In the listing below, print exactly the lines between the line holding "def State.isLost (s" and the line holding "def Team.overMark (t", inclusive, and no more.

————

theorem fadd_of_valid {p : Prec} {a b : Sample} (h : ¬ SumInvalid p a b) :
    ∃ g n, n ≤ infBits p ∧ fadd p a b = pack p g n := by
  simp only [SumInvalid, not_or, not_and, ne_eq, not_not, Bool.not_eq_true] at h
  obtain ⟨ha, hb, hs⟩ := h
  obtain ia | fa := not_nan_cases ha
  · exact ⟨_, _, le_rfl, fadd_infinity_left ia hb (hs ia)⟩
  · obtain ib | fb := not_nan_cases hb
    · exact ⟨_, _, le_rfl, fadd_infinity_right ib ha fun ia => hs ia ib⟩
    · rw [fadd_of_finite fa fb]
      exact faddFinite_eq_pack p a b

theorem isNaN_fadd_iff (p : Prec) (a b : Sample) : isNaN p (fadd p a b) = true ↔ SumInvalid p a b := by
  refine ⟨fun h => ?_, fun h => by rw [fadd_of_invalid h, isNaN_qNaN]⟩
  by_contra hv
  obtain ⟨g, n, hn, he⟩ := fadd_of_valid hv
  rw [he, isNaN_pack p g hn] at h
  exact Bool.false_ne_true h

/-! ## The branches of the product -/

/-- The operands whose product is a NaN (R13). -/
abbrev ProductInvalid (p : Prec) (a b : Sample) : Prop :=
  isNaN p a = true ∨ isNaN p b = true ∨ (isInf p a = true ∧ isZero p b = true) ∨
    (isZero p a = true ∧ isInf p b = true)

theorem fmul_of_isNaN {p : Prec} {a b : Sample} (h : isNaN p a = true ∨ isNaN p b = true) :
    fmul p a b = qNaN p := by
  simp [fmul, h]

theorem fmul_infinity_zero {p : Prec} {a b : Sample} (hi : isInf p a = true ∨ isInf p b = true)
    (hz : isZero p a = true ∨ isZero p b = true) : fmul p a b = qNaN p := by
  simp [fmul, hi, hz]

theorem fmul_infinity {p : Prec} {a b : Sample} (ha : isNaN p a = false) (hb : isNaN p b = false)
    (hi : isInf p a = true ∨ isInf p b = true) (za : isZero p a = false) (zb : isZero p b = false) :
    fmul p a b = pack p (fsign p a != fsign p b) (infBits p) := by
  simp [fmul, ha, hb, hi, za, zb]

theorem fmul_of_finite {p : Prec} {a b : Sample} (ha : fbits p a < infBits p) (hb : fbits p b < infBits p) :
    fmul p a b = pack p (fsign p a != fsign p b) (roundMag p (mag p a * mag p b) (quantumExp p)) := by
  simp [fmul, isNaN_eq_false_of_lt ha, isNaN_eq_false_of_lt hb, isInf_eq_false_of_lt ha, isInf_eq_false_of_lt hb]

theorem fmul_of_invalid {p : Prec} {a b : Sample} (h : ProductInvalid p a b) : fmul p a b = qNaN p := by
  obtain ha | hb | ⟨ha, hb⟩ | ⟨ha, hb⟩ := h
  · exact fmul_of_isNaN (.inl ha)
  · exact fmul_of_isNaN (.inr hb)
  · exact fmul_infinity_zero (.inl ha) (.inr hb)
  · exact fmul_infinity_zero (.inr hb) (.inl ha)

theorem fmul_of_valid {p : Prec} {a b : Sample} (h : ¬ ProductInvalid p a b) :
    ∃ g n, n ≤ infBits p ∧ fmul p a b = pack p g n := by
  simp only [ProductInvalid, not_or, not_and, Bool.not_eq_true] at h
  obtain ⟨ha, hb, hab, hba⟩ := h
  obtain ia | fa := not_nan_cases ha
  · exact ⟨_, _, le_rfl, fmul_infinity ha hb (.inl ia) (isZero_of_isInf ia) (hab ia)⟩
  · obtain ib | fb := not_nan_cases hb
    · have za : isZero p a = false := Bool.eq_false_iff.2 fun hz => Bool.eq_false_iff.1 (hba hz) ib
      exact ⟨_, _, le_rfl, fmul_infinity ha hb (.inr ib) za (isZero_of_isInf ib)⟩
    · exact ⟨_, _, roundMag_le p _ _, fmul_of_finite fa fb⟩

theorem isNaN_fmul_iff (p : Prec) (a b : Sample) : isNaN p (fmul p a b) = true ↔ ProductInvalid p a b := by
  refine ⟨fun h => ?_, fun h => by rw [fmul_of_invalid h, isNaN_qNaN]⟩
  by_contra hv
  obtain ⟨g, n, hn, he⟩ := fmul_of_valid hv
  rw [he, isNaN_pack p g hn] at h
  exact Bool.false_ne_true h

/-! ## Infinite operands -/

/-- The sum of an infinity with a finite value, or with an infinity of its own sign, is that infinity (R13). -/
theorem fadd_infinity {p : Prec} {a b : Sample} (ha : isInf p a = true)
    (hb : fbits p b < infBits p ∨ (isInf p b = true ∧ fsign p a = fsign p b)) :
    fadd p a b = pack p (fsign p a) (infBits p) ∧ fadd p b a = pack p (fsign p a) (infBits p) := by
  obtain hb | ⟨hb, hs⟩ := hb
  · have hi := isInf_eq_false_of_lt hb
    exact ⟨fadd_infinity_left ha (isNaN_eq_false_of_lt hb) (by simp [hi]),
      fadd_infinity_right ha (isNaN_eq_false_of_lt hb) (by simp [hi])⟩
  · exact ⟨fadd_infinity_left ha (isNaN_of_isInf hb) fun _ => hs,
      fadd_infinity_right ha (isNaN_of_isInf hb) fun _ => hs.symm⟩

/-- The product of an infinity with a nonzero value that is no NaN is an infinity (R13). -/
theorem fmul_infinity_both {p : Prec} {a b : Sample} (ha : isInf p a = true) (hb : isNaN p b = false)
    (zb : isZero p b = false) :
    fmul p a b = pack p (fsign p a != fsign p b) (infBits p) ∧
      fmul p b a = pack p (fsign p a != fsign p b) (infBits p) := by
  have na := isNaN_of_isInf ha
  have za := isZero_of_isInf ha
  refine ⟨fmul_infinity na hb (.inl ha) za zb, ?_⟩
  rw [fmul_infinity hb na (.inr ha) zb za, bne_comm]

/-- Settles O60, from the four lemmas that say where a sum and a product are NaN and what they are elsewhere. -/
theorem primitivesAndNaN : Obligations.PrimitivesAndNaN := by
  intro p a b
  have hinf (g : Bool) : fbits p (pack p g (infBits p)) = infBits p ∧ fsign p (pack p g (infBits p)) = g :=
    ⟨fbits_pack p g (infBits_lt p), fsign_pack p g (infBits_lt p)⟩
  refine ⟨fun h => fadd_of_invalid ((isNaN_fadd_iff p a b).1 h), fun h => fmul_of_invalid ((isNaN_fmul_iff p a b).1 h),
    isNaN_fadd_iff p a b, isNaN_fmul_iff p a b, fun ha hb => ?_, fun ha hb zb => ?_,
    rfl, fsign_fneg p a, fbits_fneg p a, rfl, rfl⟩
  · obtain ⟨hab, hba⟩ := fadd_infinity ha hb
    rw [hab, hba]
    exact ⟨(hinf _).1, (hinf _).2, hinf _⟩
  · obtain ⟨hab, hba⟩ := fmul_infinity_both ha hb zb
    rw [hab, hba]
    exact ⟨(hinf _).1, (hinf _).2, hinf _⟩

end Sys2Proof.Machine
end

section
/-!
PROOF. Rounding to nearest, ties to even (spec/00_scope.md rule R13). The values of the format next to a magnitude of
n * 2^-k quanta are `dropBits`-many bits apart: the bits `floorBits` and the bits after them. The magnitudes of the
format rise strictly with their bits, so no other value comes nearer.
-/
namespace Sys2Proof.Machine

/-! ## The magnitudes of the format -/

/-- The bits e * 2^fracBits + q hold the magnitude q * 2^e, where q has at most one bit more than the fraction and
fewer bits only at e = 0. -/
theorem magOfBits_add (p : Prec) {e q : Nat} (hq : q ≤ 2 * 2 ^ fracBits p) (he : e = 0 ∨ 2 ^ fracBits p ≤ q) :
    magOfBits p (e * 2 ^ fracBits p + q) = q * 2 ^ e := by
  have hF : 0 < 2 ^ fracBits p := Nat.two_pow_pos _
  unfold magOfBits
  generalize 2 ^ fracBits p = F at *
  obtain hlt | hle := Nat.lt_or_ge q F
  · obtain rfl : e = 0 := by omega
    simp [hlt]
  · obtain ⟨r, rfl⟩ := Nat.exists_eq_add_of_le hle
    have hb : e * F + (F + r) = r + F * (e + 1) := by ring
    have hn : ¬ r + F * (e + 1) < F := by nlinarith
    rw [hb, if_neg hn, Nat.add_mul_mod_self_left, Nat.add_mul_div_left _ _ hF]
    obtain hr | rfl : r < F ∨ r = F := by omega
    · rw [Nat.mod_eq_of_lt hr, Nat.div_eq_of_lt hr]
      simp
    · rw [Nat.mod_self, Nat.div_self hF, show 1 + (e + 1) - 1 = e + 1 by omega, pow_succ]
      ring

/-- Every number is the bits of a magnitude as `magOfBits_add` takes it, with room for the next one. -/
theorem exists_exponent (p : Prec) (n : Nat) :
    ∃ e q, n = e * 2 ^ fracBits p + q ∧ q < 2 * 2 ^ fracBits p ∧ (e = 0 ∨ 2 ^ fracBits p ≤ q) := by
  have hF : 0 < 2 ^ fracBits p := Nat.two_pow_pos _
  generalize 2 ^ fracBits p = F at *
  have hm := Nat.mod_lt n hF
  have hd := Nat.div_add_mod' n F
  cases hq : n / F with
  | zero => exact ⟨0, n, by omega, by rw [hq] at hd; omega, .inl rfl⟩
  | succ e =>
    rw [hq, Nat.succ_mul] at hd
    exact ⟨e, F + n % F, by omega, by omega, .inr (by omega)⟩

————

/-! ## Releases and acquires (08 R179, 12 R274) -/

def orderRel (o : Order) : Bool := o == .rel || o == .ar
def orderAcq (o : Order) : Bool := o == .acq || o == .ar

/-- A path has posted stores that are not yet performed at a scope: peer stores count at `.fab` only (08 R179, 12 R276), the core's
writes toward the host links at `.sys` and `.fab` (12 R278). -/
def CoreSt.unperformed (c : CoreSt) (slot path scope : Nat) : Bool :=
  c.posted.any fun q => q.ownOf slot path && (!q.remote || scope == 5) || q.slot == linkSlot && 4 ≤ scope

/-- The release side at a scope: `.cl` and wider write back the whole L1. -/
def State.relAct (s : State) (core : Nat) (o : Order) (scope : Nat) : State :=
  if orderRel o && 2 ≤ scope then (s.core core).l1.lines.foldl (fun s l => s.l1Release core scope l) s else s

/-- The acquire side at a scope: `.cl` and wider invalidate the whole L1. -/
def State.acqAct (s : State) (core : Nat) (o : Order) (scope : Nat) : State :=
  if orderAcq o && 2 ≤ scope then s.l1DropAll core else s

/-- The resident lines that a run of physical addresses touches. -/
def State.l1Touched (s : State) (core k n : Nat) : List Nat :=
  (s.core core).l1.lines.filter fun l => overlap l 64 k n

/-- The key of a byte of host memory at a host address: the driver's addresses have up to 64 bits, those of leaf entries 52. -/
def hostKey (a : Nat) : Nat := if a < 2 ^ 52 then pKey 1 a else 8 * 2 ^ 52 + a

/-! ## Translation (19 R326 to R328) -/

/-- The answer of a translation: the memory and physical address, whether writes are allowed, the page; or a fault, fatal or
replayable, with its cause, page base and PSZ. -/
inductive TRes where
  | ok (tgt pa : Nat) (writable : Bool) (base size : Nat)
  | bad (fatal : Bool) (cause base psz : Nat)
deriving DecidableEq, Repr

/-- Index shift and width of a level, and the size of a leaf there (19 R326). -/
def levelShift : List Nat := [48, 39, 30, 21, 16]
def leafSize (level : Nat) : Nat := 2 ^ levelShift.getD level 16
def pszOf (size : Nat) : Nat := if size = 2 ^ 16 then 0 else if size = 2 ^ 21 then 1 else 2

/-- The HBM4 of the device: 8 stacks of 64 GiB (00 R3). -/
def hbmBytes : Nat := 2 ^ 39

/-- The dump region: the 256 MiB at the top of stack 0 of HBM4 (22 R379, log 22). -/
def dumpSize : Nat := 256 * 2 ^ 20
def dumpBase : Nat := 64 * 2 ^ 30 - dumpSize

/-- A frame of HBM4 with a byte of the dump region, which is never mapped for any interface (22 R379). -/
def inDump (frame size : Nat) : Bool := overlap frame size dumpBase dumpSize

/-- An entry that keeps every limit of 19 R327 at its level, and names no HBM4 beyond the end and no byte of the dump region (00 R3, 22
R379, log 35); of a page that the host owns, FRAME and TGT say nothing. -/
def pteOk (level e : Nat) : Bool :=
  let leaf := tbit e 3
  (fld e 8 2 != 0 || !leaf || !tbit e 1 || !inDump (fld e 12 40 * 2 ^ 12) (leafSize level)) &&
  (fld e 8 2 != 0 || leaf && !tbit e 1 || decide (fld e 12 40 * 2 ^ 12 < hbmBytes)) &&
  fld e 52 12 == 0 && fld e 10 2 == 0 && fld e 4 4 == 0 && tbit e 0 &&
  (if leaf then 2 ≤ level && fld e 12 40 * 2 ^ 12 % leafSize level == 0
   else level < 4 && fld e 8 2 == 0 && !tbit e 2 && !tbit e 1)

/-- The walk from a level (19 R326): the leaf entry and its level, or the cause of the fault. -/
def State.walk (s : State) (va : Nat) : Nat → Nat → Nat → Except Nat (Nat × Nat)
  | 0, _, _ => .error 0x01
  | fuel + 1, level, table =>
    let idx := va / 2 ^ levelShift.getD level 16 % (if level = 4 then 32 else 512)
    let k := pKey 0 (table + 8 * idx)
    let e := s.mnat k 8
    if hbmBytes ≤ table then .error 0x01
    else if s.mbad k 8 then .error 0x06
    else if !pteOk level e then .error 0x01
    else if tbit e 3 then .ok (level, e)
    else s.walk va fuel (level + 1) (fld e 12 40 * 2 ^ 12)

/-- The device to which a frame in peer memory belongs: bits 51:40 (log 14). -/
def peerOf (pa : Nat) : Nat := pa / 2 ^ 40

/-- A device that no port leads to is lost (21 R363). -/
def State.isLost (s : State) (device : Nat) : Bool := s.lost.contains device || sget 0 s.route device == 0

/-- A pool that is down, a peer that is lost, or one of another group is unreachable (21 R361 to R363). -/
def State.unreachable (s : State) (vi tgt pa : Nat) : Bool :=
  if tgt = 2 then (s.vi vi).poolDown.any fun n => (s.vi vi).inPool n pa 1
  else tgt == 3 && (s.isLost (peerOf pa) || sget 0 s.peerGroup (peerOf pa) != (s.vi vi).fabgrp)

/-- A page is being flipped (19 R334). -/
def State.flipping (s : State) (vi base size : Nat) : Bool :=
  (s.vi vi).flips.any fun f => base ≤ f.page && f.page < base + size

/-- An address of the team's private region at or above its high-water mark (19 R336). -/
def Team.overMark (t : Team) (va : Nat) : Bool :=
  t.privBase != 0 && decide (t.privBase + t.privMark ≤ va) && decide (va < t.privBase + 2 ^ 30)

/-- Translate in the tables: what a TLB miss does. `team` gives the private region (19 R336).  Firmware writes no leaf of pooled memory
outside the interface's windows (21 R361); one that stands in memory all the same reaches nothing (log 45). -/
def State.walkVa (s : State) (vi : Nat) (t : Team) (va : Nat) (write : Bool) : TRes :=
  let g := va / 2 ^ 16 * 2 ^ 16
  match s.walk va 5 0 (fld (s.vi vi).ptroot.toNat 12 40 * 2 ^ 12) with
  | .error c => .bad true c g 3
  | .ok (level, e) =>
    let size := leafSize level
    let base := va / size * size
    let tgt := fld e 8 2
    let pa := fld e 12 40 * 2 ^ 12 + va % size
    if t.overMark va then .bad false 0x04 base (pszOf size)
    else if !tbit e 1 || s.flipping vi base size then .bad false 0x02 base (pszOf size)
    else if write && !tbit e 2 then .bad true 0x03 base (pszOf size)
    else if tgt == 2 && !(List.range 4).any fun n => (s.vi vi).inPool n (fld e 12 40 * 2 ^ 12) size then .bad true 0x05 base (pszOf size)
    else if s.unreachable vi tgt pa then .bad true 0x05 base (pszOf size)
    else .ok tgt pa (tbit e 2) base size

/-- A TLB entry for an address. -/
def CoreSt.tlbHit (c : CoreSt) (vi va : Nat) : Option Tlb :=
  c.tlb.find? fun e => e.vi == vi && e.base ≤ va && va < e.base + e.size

————

EXPECTED ANSWER:
def State.isLost (s : State) (device : Nat) : Bool := s.lost.contains device || sget 0 s.route device == 0

/-- A pool that is down, a peer that is lost, or one of another group is unreachable (21 R361 to R363). -/
def State.unreachable (s : State) (vi tgt pa : Nat) : Bool :=
  if tgt = 2 then (s.vi vi).poolDown.any fun n => (s.vi vi).inPool n pa 1
  else tgt == 3 && (s.isLost (peerOf pa) || sget 0 s.peerGroup (peerOf pa) != (s.vi vi).fabgrp)

/-- A page is being flipped (19 R334). -/
def State.flipping (s : State) (vi base size : Nat) : Bool :=
  (s.vi vi).flips.any fun f => base ≤ f.page && f.page < base + size

/-- An address of the team's private region at or above its high-water mark (19 R336). -/
def Team.overMark (t : Team) (va : Nat) : Bool :=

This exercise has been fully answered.